Getting Started with spell.replacer

library(spell.replacer)

Introduction

The spell.replacer package provides probabilistic spelling correction for character vectors in R. It uses the Jaro-Winkler string distance metric combined with word frequency data from the Corpus of Contemporary American English (COCA) to automatically correct misspelled words.

Basic Usage

The main function is spell_replace(), which takes a character vector and returns it with corrected spellings:

# Example text with misspellings
text <- c("This is a smple text with some mispelled words.",
          "We can corect them automaticaly.")

# Apply spell correction
corrected_text <- spell_replace(text)
print(corrected_text)
#> [1] "This is a simple text with some spelled words."
#> [2] "We can correct them automatically."

How It Works

The package uses a two-step process:

  1. Identify misspelled words: Uses the hunspell package to identify words not found in standard dictionaries
  2. Find corrections: For each misspelled word, calculates Jaro-Winkler distance to words in the COCA frequency list and selects the best match

Customizing Correction

You can adjust the correction behavior with several parameters:

# More restrictive threshold (fewer corrections)
conservative <- spell_replace(text, threshold = 0.08)

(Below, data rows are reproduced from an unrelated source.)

-- ==== Sys2Proof/Machine/Mat.lean ====
section
/-!
DEFINITION. Machine/Mat.lean: the instructions of the M stream but for the nest (R199 to R221, R224).
-/
namespace Sys2Proof.Machine

/-! ### Operands and checks (R199, R202, R216) -/

/-- A tile view at issue: invalid views fault with their number, ungranted lent ones with their base (R38, R202). -/
def Ctx.tileOp (x : Ctx) (n : TReg) : Except Word TView :=
  match x.tv.get? n.toNat with
  | none => .error (BitVec.ofNat 64 n.toNat)
  | some v =>
    match windowOf .ofs v.base with
    | some (i, _) => if x.granted i then .ok v else .error (BitVec.ofNat 64 v.base)
    | none => .ok v

/-- An accumulator view at issue, by AS addresses (R38, R41). -/
def Ctx.accOp (x : Ctx) (n : TReg) : Except Word TView :=
  match x.av.get? n.toNat with
  | none => .error (BitVec.ofNat 64 n.toNat)
  | some v => .ok v.inAs

/-- A weight view at issue: VALID clear faults with its CSR number (R202, R213). -/
def Ctx.weightOp (x : Ctx) (n : Nat) : Except Word TView :=
  let w := x.wv.getD n 0
  match w.getLsbD 63, wvView w with
  | true, some v => .ok v
  | _, _ => .error (BitVec.ofNat 64 (0x054 + n))

/-- TRAPADDR of a failed format or shape check (R202). -/
def reasonWord (r v2 v1 v0 : Nat) : Word := BitVec.ofNat 64 (r * 2 ^ 12 + v2 * 2 ^ 8 + v1 * 2 ^ 4 + v0)

/-- Whether a tile lies in a lent window (R204). -/
def TView.lent (v : TView) : Bool := inWindow .ofs v.base

/-- An MMA-family body as its word gives it: kind, geometry code, views, flags (R214). -/
structure MmaForm where
  kind : MmaKind
  geo : Nat
  acc : TReg
  ta : TReg
  tb : TReg
  z : Bool
  w : Bool
  deriving DecidableEq, Repr

/-- The three views of an MMA-family instruction (R199, R202). -/
def Ctx.mmaViews (x : Ctx) (f : MmaForm) : Except Word (TView × TView × TView) :=
  match x.tileOp f.ta with
  | .error a => .error a
  | .ok a =>
    match if f.w then x.weightOp (f.tb.toNat % 4) else x.tileOp f.tb with
    | .error q => .error q
    | .ok b =>
      match x.accOp f.acc with
      | .error q => .error q
      | .ok v => .ok (a, b, v)

/-- Whether an instruction on some views is f64 matrix work without the F64M feature: REASON 0x4 (R202). -/
def noF64 (f64m : Bool) (l : List TView) : Bool := !f64m && l.any fun v => v.fmt == .f64

/-- The format and shape checks of R216 in order: the REASON that fails (R201, R202). -/
def mmaReason (f64m : Bool) (f : MmaForm) (a b acc : TView) : Option Nat :=
  if noF64 f64m [a, b, acc] then some 4
  else if !mmaPair f.kind f.geo a.fmt b.fmt then some 2
  else if acc.fmt ≠ mmaAcc f.kind a.fmt then some 3
  else
    let m := mmaMax f.kind a.fmt
    if acc.rows = a.rows ∧ acc.cols = b.cols ∧ a.cols = b.rows ∧ a.rows ≤ m.1 ∧ b.cols ≤ m.2 then none else some 1

/-- Views and checks 1 to 3 of R216; the fault is VIEW_INVALID with the word given. -/
def State.mmaOperands (s : State) (c : CoreId) (f : MmaForm) : Except Word (TView × TView × TView) :=
  match (s.ctx c).mmaViews f with
  | .error a => .error a
  | .ok (a, b, v) =>
    match mmaReason (s.mgmt.usable.getLsbD 0) f a b v with
    | some r => .error (reasonWord r f.acc.toNat (if f.w then f.tb.toNat % 4 else f.tb.toNat) f.ta.toNat)
    | none => .ok (a, b, v)

/-- The fields of a scale word (R203). -/
structure Scales where
  sa : Nat
  saPitch : Nat
  sb : Nat
  sbPitch : Nat
  deriving DecidableEq, Repr

/-- Read a scale word (R203). -/
def Scales.ofWord (w : Word) : Scales :=
  let n := w.toNat
  { sa := n % 2 ^ 17, saPitch := n / 2 ^ 20 % 2 ^ 12, sb := n / 2 ^ 32 % 2 ^ 17, sbPitch := n / 2 ^ 52 }

/-- Whether the fields of an MMAI scale word are multiples of 4 (R203). -/
def Scales.aligned (k : Scales) : Bool := k.sa % 4 == 0 && k.saPitch % 4 == 0 && k.sb % 4 == 0 && k.sbPitch % 4 == 0

/-- A job before its first read. -/
def MmaForm.job (f : MmaForm) (a b acc : TView) (st : BitVec 32) (lent : Bool) : MmaJob :=
  { kind := f.kind, geo := f.geo, a := a, b := b, bIsWb := f.w, acc := acc, zero := f.z, st := st, sa := [], sb := [],
    ra := [], rb := [], chunks := 0, age := 0, readAt := if lent then 30 else 24, accv := none }

/-- The scale addresses of a job (R203). -/
def MmaJob.scaleSpans (j : MmaJob) (k : Scales) : List Nat :=
  if j.kind = .plain then []
  else
    let z := geoScale j.geo
    scaleSpan k.sa k.saPitch j.a.rows j.ng z ++ scaleSpan k.sb k.sbPitch j.b.cols j.ng z

/-- The job with its scales read (R203, R215). -/
def State.withScales (s : State) (c : CoreId) (agent : Nat) (j : MmaJob) (k : Scales) : MmaJob :=
  if j.kind = .plain then j
  else
    let z := geoScale j.geo
    { j with sa := s.scaleTable c agent k.sa k.saPitch j.a.rows j.ng z
             sb := s.scaleTable c agent k.sb k.sbPitch j.b.cols j.ng z }

/-- Whether a matrix nest of the task runs (R223, R224). -/
def Ctx.nestRuns (x : Ctx) : Bool := x.mnest.isSome

/-- MMA, MMAI and MMAX (R201 to R206, R214 to R216, R223); sc is the scale word, st the tensor scale. -/
def mmaIssue (f : MmaForm) (sc : Ctx → Word) (st : Ctx → Word) (c : CoreId) (s : State) : Res :=
  let x := s.ctx c
  if x.nestRuns then .wait otherWait id
  else match s.mmaOperands c f with
    | .error w => .fault .viewInvalid w []
    | .ok (a, b, v) =>
      let k := Scales.ofWord (sc x)
      if f.kind = .group ∧ !k.aligned then .fault .misaligned (sc x) []
      else
        let lent := a.lent || (!f.w && b.lent)
        let j := f.job a b v ((st x).setWidth 32) lent
        match s.mmaRead c 2 j with
        | .error (w, q, _) => .fault w (BitVec.ofNat 64 q) []
        | .ok j1 =>
          let sp := j.scaleSpans k
          match s.badOf c 2 .sm sp with
          | some q => .fault .uncorrectableData (BitVec.ofNat 64 q) []
          | none =>
            let s1 := (s.mmaNote c j).oorNote c .m .sm false (minOf (s.outOf c .sm sp))
            .ok { Done.one s1 (New.plain (24 + j.ng + (if lent then 6 else 0)) (.mma (s.withScales c 2 j1 k))) with
              occ := j.occ }

/-- The geometry code of MMAI (R214). -/
def igeoCode (g : IGeo) : Nat :=
  match g with
  | .g32 => 4 | .g64 => 5 | .g128 => 6

/-- The geometry code of MMAX (R214). -/
def xgeoCode (g : XGeo) : Nat :=
  match g with
  | .mx => 1 | .s16 => 2 | .s32 => 3

/-- MMA (R215). -/
def execMma (r : Ring) (acc ta tb : TReg) (z w : Bool) (s : State) : Host.Outcome State Fault Refusal :=
  issue .m r (mmaIssue { kind := .plain, geo := 0, acc := acc, ta := ta, tb := tb, z := z, w := w } (fun _ => 0)
    fun _ => 0) s

/-- MMAI (R215). -/
def execMmai (r : Ring) (acc ta tb : TReg) (z w : Bool) (g : IGeo) (sx : XReg) (s : State) :
    Host.Outcome State Fault Refusal :=
  issue .m r (mmaIssue { kind := .group, geo := igeoCode g, acc := acc, ta := ta, tb := tb, z := z, w := w }
    (fun x => x.xr sx) fun _ => 0) s

/-- MMAX: the tensor scale in sx, the scale word in the register after it (R214, R215). -/
def execMmax (r : Ring) (acc ta tb : TReg) (z w : Bool) (g : XGeo) (sx : XReg) (s : State) :
    Host.Outcome State Fault Refusal :=
  issue .m r (mmaIssue { kind := .block, geo := xgeoCode g, acc := acc, ta := ta, tb := tb, z := z, w := w }
    (fun x => x.xr (sx + 1)) fun x => x.xr sx) s

/-! ### Accumulator operations and ACVT (R217, R218) -/

/-- A view that an MG instruction names. -/
inductive MgOp
  | tile (n : TReg)
  | acc (n : TReg)
  deriving DecidableEq, Repr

# Ignore potential proper names
text_with_names <- "John went to Bostan yesterday."
corrected_names <- spell_replace(text_with_names, ignore_names = TRUE)
print(corrected_names)
#> [1] "John went to Boston yesterday."

Single Word Correction

You can also correct individual words using the correct() function:

# Correct a single word
corrected_word <- correct("recieve", coca_list)
print(corrected_word)
#> [1] "receive"

Working with Dataframes

One of the main benefits of spell.replacer is that it integrates seamlessly with tidyverse workflows. You can easily apply spell correction to entire columns of text data:

library(dplyr)

# Example dataframe with text column
docs <- data.frame(
  id = 1:3,
  text = c("This docment has misspellings.",
           "Anothr exmple with erors.",
           "The finl text sampel.")
)

# Apply spell correction using tidy syntax
docs %>%
  mutate(text = spell_replace(text))

Performance

The package processes approximately 1,000 words per second, making it suitable for large-scale text processing tasks. For example:

  • A 100,000 word corpus would take about 1.7 minutes
  • A 1,000,000 word corpus would take about 16 minutes

This makes spell.replacer practical for preprocessing large text datasets before analysis.

Word Frequency Data

The package includes the coca_list dataset with the 100,000 most frequent words from COCA:

# Most frequent words
head(coca_list, 10)
#>  [1] "the"  "and"  "of"   "to"   "a"    "in"   "that" "is"   "i"    "for"

# Check if a word is in the list
"hello" %in% coca_list
#> [1] TRUE

# Find the frequency rank of a word
which(coca_list == "hello")
#> [1] 2579